Por Eduardo A. Russo
Crítico, docente e investigador especializado en cine y artes audiovisuales
El artefacto se destaca por su solidez y versatilidad. Funciona como cámara y como proyector, adosado en un caballete a la luminaria de una linterna mágica, si se quita el magazin superior para película virgen y se lo reemplaza por un rollo filmado. Al unirlo a otra cámara similar, se convierte en copiadora de película. Mucho se ha discutido sobre
quiénes fueron los verdaderos inventores del cine. En la reñida carrera de los pioneros, lo que en rigor inventaron los hermanos Lumière fue la sesión cinematográfica, al organizar la primera función paga y destinada a un público general. Esa fue la gran novedad introducida en París el 28 de diciembre de 1895. Pero el éxito del Cinématographe necesitó especialmente de la robustez y confiabilidad de sus aparatos. La aventura de lanzarse a un nuevo mundo de imágenes mediante la obtención de nuevas imágenes del mundo contó así con un excepcional aliado tecnológico.
El Cinématographe se impuso por su sencillez y su ingeniosa mecánica. El 13 de febrero de 1895 se patentó con el nombre que los hermanos compraron a otro inventor, Léon Bouly, y pronto comenzó a recorrer el mundo. Llegó a Buenos Aires y se presentó el 18 de julio de 1896 en el hoy desaparecido Teatro Odeón de Esmeralda esquina Corrientes. No es posible probar que precisamente este aparato fue el de la primera función de cine en la Argentina, aunque dicha versión es entrañable y plausible. Pero si no fue exactamente éste, el responsable habrá sido otro de la serie fabricada por Jules Carpentier, el ingeniero contratado por los Lumière para su fabricación.

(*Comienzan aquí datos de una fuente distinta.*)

/-- What HOST_COPY does in `s` once it has passed its checks, `b` being `s` with the command in progress: it fails without the host
link; else it enters behind the accesses that wait, and is served when it is the oldest, unless it meets a lock or the hub's
regulator. What a copy of one window moves, and how it ends, is given whole. [18_host_firmware.md R436, R442] -/
def HostCopyActs (s : State) (r : Fin 64) (data : List Byte) (ok : Bool) (b : State) : Prop :=
  let c := newCmd r (headEntry s r)
  let a := copyAcc c data ok
  let va := a.va
  let bus := if a.n < bitsOf c.entry 256 32 then 7 else 0
  let w := { b with host := { b.host with bar2 := b.host.bar2 ++ [a] } }
  let i := Instr.hostCopy r data ok
  let one := b.host.bar2 = [] ∧ vaCust va = false ∧ 0 < a.n ∧ a.n ≤ 2048 - va % 2048
  let rd := copyRead w va a.n
  let wr := hubWritePiece w va a.data 0 (hostClass s)
  let cr := if rd.2.2 then 6 else bus
  (hostReady s = false → EndsWith c s i b 4 7 0 fun t => t.host.out = s.host.out ∧ VaultsKept s t)
  ∧ (hostReady s = true →
    (∀ x l, b.host.bar2 = x :: l → x.wait.isSome = true → linkDown s 16 = false → exec i s = .next w)
    ∧ (one → pieceWaits w a (va, a.n) = true → ∃ t, exec i s = .next t ∧ c ∈ t.host.cmds ∧ t.host.out = s.host.out
      ∧ (∃ y, t.host.bar2 = [y] ∧ y.pieces = a.pieces ∧ y.data = a.data ∧ copyOf c y = true) ∧ VaultsKept s t)
    ∧ (one → pieceWaits w a (va, a.n) = false →
      (a.write = false → EndsWith c s i rd.1 (causeStatus cr) cr rd.2.1.length fun t =>
        t.host.out = s.host.out ++ (if rd.2.1.isEmpty then [] else [(bitsOf c.entry 192 64, rd.2.1)]) ∧ VaultsKept rd.1 t)
      ∧ (a.write = true → wr.2 ≠ 0 → EndsWith c s i wr.1 4 6 0 fun t => t.host.out = s.host.out ∧ VaultsKept wr.1 t)
      ∧ (a.write = true → wr.2 = 0 → EndsWith c s i wr.1 (causeStatus bus) bus a.n fun t =>
        t.host.out = s.host.out ∧ VaultsKept wr.1 t))
    ∧ ∃ t, exec i s = .next t ∧ (c ∈ t.host.cmds → ∃ y ∈ t.host.bar2, copyOf c y = true))

end Sys2Proof
end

El Cinématographe impacta por su sobriedad frente a otras cámaras de la época, que lucen ostentosamente sus mecanismos. Ante el observador es una caja cuadrada, sencilla y portadora de un secreto, que despierta con el ronroneo de su manivela a dos giros por segundo, sea en modo de cámara tomavistas o proyector. Ese ruido mecánico fue el fondo usual de los murmullos y exclamaciones que acompañaron a las más tempranas funciones, que ni siquiera contaban con música, sino con una breve explicación preliminar del proyectorista sobre su funcionamiento y los temas a exhibir. Nótese que la cámara no tiene visor. El encuadre se fijaba a través del objetivo, con la tapa abierta. Luego debía cerrarse y el rodaje se iniciaba para dejar pasar los dieciséis metros de película, que pasaban en poco menos de un minuto, la duración habitual de las “vistas”. Asombra comprobar la maestría con la que los operadores de la casa Lumière consiguieron tantas composiciones admirables en pantalla, a pesar de esa limitación inicial. Un anónimo y visionario cronista escribía en La Poste, un día más tarde de la célebre primera función parisina: “Cuando estos aparatos sean liberados al público, cuando podamos tomar los seres que nos son más queridos, no en su forma inmóvil, sino en movimiento, en su acción, en sus gestos familiares, con la palabra a flor de labios, la muerte dejará de ser absoluta”. La magia estaba en marcha.